__Activity__
Read the records beneath this task and copy every line that contains the string "escalated".

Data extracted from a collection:
·····
theorem State.Signals.notes {src : Nat} {s t : State} (h : s.Signals t) : s.Notes src t :=
  ⟨by rw [h.1], fun k _ => congrArg (fun x : Hearth => KV.getD x.src k {}) h.hrt⟩

theorem State.cause_notes {src : Nat} (s : State) (k n : Nat) : s.Notes src (s.cause k n) :=
  State.Notes.trans (b := s.setBlk k _) ⟨rfl, fun _ _ => rfl⟩ (s.cause_signals k n).notes

/-- A source's own counts are written. -/
theorem State.setSrc_notes (s : State) (src : Nat) (r : SrcRec) : s.Notes src (s.setSrc src r) :=
  ⟨rfl, fun _ hk => KV.getD_set_other _ _ _ hk⟩

theorem State.setCountTimes_notes (s : State) (e : Event) (ts : List Nat) : s.Notes e.src (s.setCountTimes e ts) := by
  unfold State.setCountTimes
  exact State.notes_ite ⟨rfl, fun _ _ => rfl⟩ (State.notes_ite ⟨rfl, fun _ _ => rfl⟩ (State.notes_ite ⟨rfl, fun _ _ => rfl⟩ (s.setSrc_notes _ _)))

theorem State.latchFirst_notes {src : Nat} (s : State) (e : Event) (cls : Nat) : s.Notes src (s.latchFirst e cls) := by
  unfold State.latchFirst
  refine State.notes_ite (s.notes_refl src) ?_
  split
  · exact ⟨rfl, fun _ _ => rfl⟩
  · exact State.Notes.trans (b := { s with hrt := _ }) ⟨rfl, fun _ _ => rfl⟩ (State.cause_notes _ _ _)

theorem State.logFault_notes {src : Nat} (s : State) (r : FltRec) : s.Notes src (s.logFault r) := by
  unfold State.logFault
  exact State.notes_ite ⟨rfl, fun _ _ => rfl⟩ ⟨rfl, fun _ _ => rfl⟩

theorem State.noteEvent_notes (s : State) (e : Event) (ecls : Nat) (promoted escalated counted room retires : Bool) :
    s.Notes e.src (s.noteEvent e ecls promoted escalated counted room retires) := by
  unfold State.noteEvent
  extract_lets ts s1 r s2 _ _ s3 k b s4 _ s5 isFirst s6 logs flags rec_ logged _ s7 s8 s9
  have h1 : s.Notes e.src s1 := State.notes_ite (s.setCountTimes_notes _ _) (s.notes_refl _)
  have h2 : s1.Notes e.src s2 := s1.setSrc_notes _ _
  have h3 : s2.Notes e.src s3 := State.notes_ite ⟨rfl, fun _ _ => rfl⟩ (State.notes_ite ⟨rfl, fun _ _ => rfl⟩ (s2.notes_refl _))
  have h5 : s3.Notes e.src s5 := ⟨rfl, fun _ _ => rfl⟩
  have h6 : s5.Notes e.src s6 := s5.latchFirst_notes _ _
  have hlog : s6.Notes e.src logged := s6.logFault_notes _
  have h7 : s6.Notes e.src s7 := State.notes_ite (s6.notes_refl _)
    (State.notes_ite (State.notes_ite (hlog.trans (logged.emit_signals _).notes) hlog) ⟨rfl, fun _ _ => rfl⟩)
  have h8 : s7.Notes e.src s8 := State.notes_ite (s7.cause_notes _ _) (s7.notes_refl _)
  have h9 : s8.Notes e.src s9 := State.notes_ite (s8.cause_notes _ _) (s8.notes_refl _)
  have hcounted : s9.Signals (((s9.event 0x50 1 none 1).event 0x50 2 none (b2n promoted)).irqSync k) :=
    ((State.event_signals _ _ _ _ _).trans (State.event_signals _ _ _ _ _)).trans (State.irqSync_signals _ k)
  exact h1.trans (h2.trans (h3.trans (h5.trans (h6.trans (h7.trans (h8.trans (h9.trans hcounted.notes)))))))

-- The response.

theorem State.markRetiring_steady (s : State) (code : Nat) : (s.markRetiring code).steady = s.steady := by
  unfold State.markRetiring
  exact ite_steady rfl ((State.event_steady _ _ _ _ _).trans (State.cause_steady _ _ _))

/-- The last steps of a retirement outside the engines: RETIRED is latched and counted (R577). -/
theorem State.noteRetired_steady (s : State) : ((s.cause 0x50 3).event 0x50 3 none 1).steady = s.steady :=
  (State.event_steady _ _ _ _ _).trans (State.cause_steady _ _ _)
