-- ==== Sys2Proof/Machine/Step.lean ====
section
/-! DEFINITION. The step of the machine (R250). -/

namespace Sys2Proof.Machine

/-- One CPU step (R250). -/
def step (s : State) : Host.Outcome State Fault Refusal :=
  match s.cycle with
  | .done r => r
  | .run i s' => exec i s'

/-- An instruction placed where the step fetches its next instruction. -/
def State.withFetchWord (s : State) (nbits w : Nat) : State := s.placeWord nbits w

end Sys2Proof.Machine
end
·····
__Result below__
theorem State.noteEvent_notes (s : State) (e : Event) (ecls : Nat) (promoted escalated counted room retires : Bool) :
    s.Notes e.src (s.noteEvent e ecls promoted escalated counted room retires) := by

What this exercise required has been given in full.